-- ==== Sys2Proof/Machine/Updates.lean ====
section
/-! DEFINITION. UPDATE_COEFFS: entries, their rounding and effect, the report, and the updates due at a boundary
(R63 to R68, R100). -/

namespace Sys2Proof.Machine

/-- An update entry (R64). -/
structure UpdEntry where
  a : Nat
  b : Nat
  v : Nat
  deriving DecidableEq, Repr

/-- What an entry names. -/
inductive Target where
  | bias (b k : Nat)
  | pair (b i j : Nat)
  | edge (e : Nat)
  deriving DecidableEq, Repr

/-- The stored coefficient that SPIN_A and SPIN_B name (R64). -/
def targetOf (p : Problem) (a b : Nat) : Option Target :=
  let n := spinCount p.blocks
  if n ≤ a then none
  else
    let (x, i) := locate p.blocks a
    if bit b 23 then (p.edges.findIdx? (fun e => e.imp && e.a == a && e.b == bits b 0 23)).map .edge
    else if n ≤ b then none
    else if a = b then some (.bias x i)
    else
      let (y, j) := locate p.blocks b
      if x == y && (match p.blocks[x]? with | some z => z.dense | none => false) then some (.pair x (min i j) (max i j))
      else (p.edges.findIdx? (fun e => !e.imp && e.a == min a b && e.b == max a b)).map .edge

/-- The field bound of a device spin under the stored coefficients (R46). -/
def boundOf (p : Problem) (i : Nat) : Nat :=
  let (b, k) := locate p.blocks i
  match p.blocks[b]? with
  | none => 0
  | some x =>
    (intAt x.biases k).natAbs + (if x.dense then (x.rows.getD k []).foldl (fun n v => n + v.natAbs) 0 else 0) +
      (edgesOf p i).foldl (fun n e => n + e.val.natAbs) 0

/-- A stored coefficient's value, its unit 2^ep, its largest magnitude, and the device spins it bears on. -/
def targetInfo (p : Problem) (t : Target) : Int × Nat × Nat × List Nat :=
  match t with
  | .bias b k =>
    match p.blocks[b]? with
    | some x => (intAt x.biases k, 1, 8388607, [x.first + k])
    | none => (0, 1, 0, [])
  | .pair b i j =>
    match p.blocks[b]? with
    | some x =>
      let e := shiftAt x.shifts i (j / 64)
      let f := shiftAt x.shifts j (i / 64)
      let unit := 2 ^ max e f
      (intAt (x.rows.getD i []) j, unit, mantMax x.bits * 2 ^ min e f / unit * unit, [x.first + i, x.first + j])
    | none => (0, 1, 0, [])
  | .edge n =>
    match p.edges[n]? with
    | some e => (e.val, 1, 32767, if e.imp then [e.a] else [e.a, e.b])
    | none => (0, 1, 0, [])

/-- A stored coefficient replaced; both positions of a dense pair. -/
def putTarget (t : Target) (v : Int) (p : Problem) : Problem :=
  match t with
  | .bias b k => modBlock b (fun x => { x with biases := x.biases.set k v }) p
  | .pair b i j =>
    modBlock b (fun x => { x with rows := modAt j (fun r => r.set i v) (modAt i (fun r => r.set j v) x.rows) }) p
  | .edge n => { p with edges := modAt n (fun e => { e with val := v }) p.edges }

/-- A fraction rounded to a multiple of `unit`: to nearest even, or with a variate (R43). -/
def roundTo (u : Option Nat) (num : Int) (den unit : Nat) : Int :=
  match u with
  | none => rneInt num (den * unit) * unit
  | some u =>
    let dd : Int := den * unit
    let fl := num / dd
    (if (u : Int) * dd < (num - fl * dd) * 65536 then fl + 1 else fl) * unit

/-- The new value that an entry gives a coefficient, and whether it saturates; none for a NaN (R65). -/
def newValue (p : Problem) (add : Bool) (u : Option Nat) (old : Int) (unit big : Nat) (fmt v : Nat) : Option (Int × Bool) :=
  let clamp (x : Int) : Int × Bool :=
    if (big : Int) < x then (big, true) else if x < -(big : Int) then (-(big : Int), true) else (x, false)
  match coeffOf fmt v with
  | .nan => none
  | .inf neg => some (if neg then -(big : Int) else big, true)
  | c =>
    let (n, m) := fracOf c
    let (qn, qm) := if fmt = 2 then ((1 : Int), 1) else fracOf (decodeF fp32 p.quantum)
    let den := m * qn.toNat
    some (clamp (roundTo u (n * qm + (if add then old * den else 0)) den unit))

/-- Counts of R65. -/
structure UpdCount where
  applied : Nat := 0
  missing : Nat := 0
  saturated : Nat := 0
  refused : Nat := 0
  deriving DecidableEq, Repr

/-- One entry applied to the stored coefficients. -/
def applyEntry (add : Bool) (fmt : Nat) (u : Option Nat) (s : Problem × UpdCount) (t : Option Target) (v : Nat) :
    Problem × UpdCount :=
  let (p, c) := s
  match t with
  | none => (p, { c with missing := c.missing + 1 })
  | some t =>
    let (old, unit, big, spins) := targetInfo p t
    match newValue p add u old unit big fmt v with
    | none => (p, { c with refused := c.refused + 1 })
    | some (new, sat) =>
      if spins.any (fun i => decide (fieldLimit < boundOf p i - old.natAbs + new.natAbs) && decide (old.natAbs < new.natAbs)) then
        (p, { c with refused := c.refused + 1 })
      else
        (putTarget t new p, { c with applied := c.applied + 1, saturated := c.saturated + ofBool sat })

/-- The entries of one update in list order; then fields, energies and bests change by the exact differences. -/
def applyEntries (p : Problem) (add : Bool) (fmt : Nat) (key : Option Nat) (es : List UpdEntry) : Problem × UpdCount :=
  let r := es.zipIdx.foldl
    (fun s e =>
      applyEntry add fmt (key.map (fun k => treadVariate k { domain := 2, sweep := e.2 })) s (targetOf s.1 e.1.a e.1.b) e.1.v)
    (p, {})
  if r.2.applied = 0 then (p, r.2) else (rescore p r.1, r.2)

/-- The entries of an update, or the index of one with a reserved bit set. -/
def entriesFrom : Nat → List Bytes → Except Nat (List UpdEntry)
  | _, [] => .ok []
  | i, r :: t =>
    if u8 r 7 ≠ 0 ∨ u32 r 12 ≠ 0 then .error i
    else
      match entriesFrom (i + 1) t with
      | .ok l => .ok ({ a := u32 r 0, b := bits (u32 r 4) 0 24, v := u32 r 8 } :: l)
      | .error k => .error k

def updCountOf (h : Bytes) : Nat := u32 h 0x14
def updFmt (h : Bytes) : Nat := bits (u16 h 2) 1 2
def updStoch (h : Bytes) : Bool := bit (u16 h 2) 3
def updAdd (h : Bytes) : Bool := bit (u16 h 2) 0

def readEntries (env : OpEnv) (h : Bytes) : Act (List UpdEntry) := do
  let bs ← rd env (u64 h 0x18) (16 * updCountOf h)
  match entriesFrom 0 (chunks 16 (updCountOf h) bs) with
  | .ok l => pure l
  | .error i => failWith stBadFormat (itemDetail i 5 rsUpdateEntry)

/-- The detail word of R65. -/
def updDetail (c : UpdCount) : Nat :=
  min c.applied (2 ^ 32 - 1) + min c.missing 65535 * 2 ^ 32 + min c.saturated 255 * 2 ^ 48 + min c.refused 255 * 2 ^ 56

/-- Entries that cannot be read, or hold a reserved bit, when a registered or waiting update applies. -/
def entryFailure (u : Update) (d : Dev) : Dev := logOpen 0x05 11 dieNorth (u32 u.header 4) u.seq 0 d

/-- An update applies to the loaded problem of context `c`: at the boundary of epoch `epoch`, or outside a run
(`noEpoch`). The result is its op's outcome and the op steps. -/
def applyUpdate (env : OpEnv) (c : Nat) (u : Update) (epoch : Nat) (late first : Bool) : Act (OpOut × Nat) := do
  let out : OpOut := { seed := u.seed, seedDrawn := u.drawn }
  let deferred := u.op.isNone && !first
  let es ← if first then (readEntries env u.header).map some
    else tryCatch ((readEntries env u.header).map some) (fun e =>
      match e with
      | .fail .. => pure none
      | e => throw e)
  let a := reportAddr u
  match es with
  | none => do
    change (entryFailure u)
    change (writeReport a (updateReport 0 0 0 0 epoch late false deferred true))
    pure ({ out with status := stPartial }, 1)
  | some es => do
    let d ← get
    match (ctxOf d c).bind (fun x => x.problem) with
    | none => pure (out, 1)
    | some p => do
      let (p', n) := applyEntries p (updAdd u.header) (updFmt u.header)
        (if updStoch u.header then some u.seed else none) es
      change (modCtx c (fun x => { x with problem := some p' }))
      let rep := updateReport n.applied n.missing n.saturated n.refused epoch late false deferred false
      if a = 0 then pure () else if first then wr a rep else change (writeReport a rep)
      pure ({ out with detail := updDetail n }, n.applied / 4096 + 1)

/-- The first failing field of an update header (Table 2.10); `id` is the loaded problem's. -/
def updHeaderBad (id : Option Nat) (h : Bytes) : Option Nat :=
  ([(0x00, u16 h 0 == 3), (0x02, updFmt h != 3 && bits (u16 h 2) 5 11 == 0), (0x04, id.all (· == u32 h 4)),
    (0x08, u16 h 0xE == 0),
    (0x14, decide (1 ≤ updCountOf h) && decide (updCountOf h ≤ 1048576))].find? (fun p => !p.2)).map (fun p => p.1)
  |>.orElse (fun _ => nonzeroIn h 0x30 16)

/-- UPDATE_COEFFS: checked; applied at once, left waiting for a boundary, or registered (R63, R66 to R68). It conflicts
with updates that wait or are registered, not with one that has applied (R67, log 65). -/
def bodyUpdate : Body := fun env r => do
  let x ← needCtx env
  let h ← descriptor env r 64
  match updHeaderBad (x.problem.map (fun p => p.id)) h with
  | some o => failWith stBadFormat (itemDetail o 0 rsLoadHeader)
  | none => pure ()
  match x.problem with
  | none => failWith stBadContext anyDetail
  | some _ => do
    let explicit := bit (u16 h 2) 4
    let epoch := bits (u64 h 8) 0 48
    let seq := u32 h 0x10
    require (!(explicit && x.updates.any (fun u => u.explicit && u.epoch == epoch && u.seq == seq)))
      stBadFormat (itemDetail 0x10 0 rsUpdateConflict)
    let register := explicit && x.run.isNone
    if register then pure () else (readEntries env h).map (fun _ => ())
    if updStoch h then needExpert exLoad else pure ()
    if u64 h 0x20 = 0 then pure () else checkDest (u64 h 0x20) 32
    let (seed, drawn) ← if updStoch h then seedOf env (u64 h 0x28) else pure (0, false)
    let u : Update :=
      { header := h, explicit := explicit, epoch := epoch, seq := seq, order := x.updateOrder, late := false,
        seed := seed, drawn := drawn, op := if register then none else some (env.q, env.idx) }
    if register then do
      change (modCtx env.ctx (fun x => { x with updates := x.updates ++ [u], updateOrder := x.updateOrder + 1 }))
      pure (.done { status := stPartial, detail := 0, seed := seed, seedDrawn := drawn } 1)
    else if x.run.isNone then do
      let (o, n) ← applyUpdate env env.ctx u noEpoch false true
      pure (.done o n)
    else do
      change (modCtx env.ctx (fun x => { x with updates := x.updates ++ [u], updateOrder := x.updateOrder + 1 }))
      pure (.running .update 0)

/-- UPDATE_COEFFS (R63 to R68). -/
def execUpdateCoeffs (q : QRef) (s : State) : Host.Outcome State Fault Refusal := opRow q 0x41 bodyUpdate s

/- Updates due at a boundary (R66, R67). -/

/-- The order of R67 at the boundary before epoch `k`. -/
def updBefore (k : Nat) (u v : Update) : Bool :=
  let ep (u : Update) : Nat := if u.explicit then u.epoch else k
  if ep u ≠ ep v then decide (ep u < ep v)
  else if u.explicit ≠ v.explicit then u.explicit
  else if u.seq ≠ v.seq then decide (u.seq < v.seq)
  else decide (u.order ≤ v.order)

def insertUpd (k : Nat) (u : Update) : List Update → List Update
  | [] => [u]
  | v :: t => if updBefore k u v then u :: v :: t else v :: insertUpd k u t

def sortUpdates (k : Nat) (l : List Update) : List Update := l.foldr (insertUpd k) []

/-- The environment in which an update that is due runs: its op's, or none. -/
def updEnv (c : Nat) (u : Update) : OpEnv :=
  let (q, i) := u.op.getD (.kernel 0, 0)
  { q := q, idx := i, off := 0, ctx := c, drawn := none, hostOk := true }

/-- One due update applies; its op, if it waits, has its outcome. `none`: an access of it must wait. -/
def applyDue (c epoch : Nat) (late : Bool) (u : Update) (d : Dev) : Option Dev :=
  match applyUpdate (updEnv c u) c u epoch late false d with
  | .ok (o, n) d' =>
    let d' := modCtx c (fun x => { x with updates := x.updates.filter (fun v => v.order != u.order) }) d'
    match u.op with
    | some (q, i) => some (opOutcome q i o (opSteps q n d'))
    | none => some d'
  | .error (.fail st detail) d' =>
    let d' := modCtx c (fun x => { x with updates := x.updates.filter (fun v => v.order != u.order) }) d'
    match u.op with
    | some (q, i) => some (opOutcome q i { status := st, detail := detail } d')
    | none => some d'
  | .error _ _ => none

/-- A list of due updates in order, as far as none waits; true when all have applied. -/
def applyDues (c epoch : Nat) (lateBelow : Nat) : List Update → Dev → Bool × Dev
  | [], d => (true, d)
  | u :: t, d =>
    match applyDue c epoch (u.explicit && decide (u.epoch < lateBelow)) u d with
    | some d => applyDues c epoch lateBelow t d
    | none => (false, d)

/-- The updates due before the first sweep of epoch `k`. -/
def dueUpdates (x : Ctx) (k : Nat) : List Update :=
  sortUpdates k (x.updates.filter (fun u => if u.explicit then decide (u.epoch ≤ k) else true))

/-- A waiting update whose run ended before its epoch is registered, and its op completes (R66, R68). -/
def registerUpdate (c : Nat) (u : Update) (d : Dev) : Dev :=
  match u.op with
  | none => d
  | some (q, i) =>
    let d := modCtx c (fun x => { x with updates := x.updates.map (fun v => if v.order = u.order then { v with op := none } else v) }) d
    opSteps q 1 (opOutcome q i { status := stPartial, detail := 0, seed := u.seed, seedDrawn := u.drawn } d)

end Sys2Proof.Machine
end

--------------------------------------------------

* **PROBLEM REQUIREMENTS**: Please return only the lines above, starting at the line that has "else (p.edges.findIdx? (fun" and ending at the line that has "let dd : Int := den * unit", keeping both and leaving each one unchanged.

* **TASK ANSWER**:
      else (p.edges.findIdx? (fun e => !e.imp && e.a == min a b && e.b == max a b)).map .edge

/-- The field bound of a device spin under the stored coefficients (R46). -/
def boundOf (p : Problem) (i : Nat) : Nat :=
  let (b, k) := locate p.blocks i
  match p.blocks[b]? with
  | none => 0
  | some x =>
    (intAt x.biases k).natAbs + (if x.dense then (x.rows.getD k []).foldl (fun n v => n + v.natAbs) 0 else 0) +
      (edgesOf p i).foldl (fun n e => n + e.val.natAbs) 0

/-- A stored coefficient's value, its unit 2^ep, its largest magnitude, and the device spins it bears on. -/
def targetInfo (p : Problem) (t : Target) : Int × Nat × Nat × List Nat :=
  match t with
  | .bias b k =>
    match p.blocks[b]? with
    | some x => (intAt x.biases k, 1, 8388607, [x.first + k])
    | none => (0, 1, 0, [])
  | .pair b i j =>
    match p.blocks[b]? with
    | some x =>
      let e := shiftAt x.shifts i (j / 64)
      let f := shiftAt x.shifts j (i / 64)
      let unit := 2 ^ max e f
      (intAt (x.rows.getD i []) j, unit, mantMax x.bits * 2 ^ min e f / unit * unit, [x.first + i, x.first + j])
    | none => (0, 1, 0, [])
  | .edge n =>
    match p.edges[n]? with
    | some e => (e.val, 1, 32767, if e.imp then [e.a] else [e.a, e.b])
    | none => (0, 1, 0, [])

/-- A stored coefficient replaced; both positions of a dense pair. -/
def putTarget (t : Target) (v : Int) (p : Problem) : Problem :=
  match t with
  | .bias b k => modBlock b (fun x => { x with biases := x.biases.set k v }) p
  | .pair b i j =>
    modBlock b (fun x => { x with rows := modAt j (fun r => r.set i v) (modAt i (fun r => r.set j v) x.rows) }) p
  | .edge n => { p with edges := modAt n (fun e => { e with val := v }) p.edges }

/-- A fraction rounded to a multiple of `unit`: to nearest even, or with a variate (R43). -/
def roundTo (u : Option Nat) (num : Int) (den unit : Nat) : Int :=
  match u with
  | none => rneInt num (den * unit) * unit
  | some u =>
    let dd : Int := den * unit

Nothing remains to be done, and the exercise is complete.